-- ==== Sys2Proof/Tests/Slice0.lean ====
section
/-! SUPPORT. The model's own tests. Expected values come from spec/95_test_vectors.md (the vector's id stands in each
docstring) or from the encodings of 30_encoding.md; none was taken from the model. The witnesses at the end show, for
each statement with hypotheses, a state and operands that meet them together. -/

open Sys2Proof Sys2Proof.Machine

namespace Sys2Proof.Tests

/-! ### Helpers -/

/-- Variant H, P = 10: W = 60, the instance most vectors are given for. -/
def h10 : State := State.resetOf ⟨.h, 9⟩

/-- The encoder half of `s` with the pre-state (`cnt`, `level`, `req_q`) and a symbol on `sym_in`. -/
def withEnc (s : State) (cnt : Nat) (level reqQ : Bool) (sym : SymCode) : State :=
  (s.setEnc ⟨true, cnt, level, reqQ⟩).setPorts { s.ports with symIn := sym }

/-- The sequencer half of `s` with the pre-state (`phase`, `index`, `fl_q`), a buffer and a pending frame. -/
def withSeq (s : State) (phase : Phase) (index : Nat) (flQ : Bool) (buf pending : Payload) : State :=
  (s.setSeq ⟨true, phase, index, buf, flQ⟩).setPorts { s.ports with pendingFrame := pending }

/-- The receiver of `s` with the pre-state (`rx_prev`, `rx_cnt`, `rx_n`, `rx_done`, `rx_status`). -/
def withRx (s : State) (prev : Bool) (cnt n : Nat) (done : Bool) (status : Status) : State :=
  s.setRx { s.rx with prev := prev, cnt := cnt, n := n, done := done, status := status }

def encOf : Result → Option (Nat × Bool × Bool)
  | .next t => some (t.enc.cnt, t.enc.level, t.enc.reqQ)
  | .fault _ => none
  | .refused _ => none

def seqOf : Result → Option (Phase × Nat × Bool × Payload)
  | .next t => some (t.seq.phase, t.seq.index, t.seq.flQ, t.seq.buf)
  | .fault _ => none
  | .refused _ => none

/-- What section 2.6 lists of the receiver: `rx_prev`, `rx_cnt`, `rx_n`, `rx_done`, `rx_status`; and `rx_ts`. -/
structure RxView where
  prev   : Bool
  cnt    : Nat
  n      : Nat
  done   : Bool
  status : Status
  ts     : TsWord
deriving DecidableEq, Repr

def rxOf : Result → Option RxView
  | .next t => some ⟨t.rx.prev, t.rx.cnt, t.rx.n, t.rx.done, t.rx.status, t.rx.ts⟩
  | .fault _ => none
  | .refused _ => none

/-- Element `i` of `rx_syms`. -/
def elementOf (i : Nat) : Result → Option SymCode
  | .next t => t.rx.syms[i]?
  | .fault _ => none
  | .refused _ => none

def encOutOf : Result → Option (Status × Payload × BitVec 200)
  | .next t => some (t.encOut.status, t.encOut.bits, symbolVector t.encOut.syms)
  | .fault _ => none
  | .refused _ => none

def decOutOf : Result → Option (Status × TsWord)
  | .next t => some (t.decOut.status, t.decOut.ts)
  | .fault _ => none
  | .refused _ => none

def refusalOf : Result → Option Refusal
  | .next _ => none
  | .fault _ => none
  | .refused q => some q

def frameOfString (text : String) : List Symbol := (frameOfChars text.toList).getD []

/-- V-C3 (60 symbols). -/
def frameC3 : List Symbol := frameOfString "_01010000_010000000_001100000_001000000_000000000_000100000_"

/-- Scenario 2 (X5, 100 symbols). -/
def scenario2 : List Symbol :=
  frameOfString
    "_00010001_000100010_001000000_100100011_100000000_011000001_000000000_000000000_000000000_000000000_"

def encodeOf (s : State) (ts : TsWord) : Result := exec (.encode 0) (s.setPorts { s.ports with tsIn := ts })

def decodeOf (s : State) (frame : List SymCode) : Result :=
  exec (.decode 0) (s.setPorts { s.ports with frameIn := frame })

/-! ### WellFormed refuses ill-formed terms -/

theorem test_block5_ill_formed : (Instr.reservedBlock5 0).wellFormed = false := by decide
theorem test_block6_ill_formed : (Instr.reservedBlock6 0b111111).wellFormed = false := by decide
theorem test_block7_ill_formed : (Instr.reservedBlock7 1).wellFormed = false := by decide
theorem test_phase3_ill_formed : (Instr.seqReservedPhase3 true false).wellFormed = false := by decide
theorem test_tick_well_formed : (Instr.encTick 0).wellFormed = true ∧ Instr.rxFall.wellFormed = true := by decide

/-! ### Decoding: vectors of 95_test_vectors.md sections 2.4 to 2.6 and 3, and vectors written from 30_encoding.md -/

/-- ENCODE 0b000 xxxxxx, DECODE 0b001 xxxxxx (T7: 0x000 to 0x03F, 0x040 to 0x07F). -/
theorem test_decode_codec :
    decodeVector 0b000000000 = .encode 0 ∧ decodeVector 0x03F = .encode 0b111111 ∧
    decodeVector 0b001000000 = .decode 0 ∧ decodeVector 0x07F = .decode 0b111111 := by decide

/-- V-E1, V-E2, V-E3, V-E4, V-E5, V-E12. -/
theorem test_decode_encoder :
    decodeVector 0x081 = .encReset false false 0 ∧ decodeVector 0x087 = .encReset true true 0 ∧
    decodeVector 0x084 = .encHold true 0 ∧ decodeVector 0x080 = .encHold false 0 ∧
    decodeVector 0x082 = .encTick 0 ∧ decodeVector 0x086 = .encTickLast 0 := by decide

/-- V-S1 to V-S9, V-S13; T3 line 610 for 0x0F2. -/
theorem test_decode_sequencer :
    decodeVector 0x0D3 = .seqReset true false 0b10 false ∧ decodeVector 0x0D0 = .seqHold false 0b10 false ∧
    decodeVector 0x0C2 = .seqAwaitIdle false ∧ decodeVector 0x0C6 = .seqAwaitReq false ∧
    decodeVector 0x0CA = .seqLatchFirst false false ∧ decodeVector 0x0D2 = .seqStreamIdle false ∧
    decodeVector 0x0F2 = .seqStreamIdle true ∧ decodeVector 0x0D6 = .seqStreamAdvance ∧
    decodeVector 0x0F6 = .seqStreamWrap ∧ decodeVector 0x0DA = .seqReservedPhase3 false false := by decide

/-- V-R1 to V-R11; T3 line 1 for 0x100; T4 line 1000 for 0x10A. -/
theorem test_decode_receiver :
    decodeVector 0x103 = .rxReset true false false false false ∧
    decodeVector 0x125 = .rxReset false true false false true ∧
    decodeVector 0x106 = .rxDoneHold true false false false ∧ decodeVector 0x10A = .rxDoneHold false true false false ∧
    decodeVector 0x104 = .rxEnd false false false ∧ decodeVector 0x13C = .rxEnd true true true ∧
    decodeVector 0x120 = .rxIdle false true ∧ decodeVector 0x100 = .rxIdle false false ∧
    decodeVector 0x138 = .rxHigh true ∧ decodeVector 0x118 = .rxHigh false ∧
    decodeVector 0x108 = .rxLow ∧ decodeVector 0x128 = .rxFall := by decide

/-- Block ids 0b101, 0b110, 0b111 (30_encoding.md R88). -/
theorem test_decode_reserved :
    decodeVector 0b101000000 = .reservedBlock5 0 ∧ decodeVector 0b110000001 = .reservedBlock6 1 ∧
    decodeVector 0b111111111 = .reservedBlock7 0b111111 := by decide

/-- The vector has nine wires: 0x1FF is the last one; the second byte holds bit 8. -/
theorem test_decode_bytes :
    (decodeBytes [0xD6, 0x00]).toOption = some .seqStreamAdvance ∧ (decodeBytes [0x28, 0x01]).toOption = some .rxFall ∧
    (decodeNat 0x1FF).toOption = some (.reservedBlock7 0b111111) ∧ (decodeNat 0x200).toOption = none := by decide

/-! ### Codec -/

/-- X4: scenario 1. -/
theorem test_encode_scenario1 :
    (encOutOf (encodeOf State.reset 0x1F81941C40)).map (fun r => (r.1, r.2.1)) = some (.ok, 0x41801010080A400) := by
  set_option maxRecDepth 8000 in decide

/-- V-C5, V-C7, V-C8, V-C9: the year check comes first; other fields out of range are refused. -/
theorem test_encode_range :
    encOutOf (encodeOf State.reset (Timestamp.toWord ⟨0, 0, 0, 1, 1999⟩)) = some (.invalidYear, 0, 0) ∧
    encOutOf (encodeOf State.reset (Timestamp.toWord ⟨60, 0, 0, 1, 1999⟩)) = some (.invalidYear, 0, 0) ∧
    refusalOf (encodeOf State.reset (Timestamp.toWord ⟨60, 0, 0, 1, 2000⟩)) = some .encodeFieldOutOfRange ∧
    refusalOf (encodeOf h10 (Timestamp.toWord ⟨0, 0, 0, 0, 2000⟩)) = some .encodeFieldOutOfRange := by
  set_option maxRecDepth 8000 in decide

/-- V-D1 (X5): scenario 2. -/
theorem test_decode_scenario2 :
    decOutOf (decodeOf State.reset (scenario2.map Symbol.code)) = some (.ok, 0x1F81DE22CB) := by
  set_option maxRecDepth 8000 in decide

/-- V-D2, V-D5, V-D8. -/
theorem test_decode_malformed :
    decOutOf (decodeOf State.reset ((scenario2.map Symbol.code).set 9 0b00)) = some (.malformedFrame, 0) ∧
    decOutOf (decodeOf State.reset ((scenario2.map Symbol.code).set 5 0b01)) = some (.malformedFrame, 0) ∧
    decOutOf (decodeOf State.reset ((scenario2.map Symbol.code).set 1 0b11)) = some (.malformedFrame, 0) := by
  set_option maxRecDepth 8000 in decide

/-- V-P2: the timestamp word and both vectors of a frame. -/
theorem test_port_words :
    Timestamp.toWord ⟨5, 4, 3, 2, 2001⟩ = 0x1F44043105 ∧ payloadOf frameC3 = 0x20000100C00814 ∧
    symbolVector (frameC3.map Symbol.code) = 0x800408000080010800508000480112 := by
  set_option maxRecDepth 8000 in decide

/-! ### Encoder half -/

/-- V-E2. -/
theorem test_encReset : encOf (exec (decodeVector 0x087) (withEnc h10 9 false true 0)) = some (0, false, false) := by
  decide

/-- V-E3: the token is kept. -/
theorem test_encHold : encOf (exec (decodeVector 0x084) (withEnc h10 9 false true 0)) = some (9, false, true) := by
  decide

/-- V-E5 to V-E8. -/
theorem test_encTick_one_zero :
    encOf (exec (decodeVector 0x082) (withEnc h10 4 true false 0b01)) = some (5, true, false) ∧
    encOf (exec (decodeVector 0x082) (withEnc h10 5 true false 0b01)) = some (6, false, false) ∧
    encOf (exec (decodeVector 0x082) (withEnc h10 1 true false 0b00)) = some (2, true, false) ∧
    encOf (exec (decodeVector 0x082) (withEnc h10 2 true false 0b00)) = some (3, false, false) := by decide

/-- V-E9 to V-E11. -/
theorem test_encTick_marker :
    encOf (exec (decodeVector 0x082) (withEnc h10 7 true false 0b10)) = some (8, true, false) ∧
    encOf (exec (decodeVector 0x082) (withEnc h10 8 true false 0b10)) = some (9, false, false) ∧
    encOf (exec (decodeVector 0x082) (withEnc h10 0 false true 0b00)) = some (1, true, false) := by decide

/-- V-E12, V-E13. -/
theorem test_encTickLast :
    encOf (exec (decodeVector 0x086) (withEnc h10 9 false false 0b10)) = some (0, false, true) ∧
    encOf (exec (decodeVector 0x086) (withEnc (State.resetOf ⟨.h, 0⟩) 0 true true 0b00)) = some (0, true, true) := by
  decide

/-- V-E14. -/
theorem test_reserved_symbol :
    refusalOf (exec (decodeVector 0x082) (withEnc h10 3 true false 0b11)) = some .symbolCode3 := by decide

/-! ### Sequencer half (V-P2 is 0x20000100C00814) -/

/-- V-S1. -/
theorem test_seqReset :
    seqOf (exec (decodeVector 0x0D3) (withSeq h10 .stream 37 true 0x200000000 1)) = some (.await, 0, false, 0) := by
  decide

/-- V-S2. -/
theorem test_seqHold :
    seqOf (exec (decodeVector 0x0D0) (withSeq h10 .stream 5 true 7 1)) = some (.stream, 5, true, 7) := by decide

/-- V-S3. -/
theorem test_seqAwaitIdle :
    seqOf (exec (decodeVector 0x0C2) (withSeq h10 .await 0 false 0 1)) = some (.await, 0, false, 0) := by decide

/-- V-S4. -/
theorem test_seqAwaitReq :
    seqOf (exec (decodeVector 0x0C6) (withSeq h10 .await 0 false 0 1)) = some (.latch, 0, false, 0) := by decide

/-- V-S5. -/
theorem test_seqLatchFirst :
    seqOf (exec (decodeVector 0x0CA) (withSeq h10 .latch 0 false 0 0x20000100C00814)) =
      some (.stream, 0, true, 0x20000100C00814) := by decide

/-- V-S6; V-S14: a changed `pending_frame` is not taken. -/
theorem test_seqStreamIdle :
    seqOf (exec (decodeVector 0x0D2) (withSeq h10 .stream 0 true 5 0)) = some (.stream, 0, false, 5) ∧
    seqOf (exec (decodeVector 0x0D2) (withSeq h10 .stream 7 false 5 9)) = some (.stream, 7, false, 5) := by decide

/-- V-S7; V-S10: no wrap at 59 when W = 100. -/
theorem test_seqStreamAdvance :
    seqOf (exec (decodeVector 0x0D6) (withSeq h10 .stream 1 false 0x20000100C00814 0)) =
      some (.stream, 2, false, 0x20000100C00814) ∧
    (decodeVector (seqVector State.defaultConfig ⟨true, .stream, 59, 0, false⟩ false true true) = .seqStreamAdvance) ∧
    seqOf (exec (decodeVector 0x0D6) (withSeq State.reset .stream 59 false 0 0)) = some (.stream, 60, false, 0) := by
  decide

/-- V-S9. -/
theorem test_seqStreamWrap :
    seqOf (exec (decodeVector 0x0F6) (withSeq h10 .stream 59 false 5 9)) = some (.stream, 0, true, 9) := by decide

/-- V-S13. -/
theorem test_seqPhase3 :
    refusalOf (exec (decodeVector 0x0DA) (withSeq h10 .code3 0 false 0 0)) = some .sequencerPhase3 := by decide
##############################
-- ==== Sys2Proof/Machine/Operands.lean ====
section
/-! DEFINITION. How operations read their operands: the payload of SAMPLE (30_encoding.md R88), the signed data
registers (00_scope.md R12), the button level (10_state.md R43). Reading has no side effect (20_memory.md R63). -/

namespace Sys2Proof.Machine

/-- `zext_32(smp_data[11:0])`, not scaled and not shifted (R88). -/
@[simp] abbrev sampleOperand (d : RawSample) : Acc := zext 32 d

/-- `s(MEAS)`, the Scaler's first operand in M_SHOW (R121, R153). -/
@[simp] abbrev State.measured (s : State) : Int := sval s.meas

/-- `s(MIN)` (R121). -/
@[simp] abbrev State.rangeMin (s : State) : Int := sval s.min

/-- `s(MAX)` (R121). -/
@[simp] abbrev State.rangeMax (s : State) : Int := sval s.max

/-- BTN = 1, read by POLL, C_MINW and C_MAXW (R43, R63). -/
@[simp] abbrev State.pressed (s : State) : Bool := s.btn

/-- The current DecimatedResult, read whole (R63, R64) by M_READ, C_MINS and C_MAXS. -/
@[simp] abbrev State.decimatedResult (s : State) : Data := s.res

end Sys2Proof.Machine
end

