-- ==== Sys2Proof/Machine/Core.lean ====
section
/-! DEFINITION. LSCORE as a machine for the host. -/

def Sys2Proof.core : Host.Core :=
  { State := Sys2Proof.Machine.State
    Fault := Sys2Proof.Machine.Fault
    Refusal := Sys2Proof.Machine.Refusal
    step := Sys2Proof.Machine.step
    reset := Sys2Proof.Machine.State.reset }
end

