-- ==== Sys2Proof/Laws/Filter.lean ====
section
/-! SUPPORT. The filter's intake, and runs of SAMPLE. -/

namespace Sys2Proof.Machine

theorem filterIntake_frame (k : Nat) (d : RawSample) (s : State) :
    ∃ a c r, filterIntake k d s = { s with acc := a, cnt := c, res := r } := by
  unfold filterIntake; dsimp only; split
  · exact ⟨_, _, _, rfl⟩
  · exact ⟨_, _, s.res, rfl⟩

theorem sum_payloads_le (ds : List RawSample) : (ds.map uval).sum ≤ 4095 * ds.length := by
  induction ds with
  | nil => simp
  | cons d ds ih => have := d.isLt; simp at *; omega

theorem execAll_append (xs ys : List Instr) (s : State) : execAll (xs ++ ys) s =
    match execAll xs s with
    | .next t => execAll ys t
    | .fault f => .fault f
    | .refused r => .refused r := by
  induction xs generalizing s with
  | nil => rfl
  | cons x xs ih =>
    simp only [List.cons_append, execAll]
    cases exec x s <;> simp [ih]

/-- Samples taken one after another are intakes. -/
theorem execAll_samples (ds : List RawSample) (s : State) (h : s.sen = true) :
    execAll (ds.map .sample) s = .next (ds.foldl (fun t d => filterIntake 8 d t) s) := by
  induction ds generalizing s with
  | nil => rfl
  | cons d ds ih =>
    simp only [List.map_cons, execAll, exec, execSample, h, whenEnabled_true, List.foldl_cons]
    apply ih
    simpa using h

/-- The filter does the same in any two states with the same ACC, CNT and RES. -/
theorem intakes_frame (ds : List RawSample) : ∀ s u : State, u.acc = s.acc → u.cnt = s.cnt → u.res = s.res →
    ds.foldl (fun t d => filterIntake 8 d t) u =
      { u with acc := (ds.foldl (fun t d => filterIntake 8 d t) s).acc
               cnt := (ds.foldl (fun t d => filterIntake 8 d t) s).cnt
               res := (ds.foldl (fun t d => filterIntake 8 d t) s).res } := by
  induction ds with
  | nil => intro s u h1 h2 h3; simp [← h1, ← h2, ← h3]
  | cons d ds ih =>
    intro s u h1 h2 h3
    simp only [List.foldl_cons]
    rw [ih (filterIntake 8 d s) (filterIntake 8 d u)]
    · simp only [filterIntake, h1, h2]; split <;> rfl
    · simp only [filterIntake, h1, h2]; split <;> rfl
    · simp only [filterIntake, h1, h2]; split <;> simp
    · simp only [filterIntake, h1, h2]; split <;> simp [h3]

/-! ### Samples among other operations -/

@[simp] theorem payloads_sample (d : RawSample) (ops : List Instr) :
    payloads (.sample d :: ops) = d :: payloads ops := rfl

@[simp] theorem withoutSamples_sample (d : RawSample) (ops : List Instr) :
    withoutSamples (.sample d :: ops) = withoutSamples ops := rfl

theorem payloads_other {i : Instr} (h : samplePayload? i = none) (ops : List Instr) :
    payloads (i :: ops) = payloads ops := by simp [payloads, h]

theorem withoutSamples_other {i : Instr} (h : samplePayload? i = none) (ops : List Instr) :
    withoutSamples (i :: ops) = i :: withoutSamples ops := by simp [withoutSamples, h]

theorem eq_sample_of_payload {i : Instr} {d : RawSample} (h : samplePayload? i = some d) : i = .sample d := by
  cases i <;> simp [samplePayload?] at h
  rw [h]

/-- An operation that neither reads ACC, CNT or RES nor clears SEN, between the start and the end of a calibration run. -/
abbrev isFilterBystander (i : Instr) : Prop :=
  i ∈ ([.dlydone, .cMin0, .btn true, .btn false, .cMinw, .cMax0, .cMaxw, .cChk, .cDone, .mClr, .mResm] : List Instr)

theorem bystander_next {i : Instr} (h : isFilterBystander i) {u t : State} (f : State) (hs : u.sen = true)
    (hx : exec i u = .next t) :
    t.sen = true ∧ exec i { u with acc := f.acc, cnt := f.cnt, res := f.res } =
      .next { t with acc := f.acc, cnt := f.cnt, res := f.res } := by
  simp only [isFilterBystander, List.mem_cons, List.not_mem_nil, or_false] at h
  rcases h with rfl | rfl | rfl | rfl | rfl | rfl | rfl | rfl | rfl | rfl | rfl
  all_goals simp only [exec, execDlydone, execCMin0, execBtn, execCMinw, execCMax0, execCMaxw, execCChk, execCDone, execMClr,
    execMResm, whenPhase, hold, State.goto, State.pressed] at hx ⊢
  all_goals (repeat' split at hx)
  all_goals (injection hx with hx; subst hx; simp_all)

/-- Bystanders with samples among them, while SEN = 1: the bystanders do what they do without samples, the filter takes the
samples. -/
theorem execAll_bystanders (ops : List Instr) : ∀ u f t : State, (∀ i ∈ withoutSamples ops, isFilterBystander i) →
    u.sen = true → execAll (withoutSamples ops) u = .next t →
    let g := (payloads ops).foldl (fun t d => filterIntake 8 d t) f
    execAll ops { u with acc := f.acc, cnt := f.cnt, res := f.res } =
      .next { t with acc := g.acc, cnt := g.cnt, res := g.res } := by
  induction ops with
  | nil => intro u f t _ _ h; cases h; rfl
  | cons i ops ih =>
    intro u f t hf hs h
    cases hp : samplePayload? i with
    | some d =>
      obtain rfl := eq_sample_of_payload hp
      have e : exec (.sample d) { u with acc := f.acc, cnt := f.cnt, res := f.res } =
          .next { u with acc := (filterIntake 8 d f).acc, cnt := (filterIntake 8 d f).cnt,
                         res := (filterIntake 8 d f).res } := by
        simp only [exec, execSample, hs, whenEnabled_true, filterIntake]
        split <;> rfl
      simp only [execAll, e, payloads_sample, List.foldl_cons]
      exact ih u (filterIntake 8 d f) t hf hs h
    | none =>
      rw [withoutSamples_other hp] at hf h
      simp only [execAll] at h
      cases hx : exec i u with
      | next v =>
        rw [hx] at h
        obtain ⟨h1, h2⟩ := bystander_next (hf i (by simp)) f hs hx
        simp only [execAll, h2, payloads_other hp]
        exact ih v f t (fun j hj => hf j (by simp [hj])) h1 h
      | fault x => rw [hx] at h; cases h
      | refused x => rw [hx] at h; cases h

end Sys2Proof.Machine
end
##############################
[DESCRIPTION OF THE TASK] What is needed is an exact copy of the lines above, from the one containing "-- ==== Sys2Proof/Tests/Slice0.lean" through the one containing "docstring) or from", with nothing added.

[YOUR SOLUTION]
-- ==== Sys2Proof/Tests/Slice0.lean ====
section
/-! SUPPORT. The model's own tests. Expected values come from spec/95_test_vectors.md (the vector's id stands in each
docstring) or from the encodings of 30_encoding.md; none was taken from the model. The witnesses at the end show, for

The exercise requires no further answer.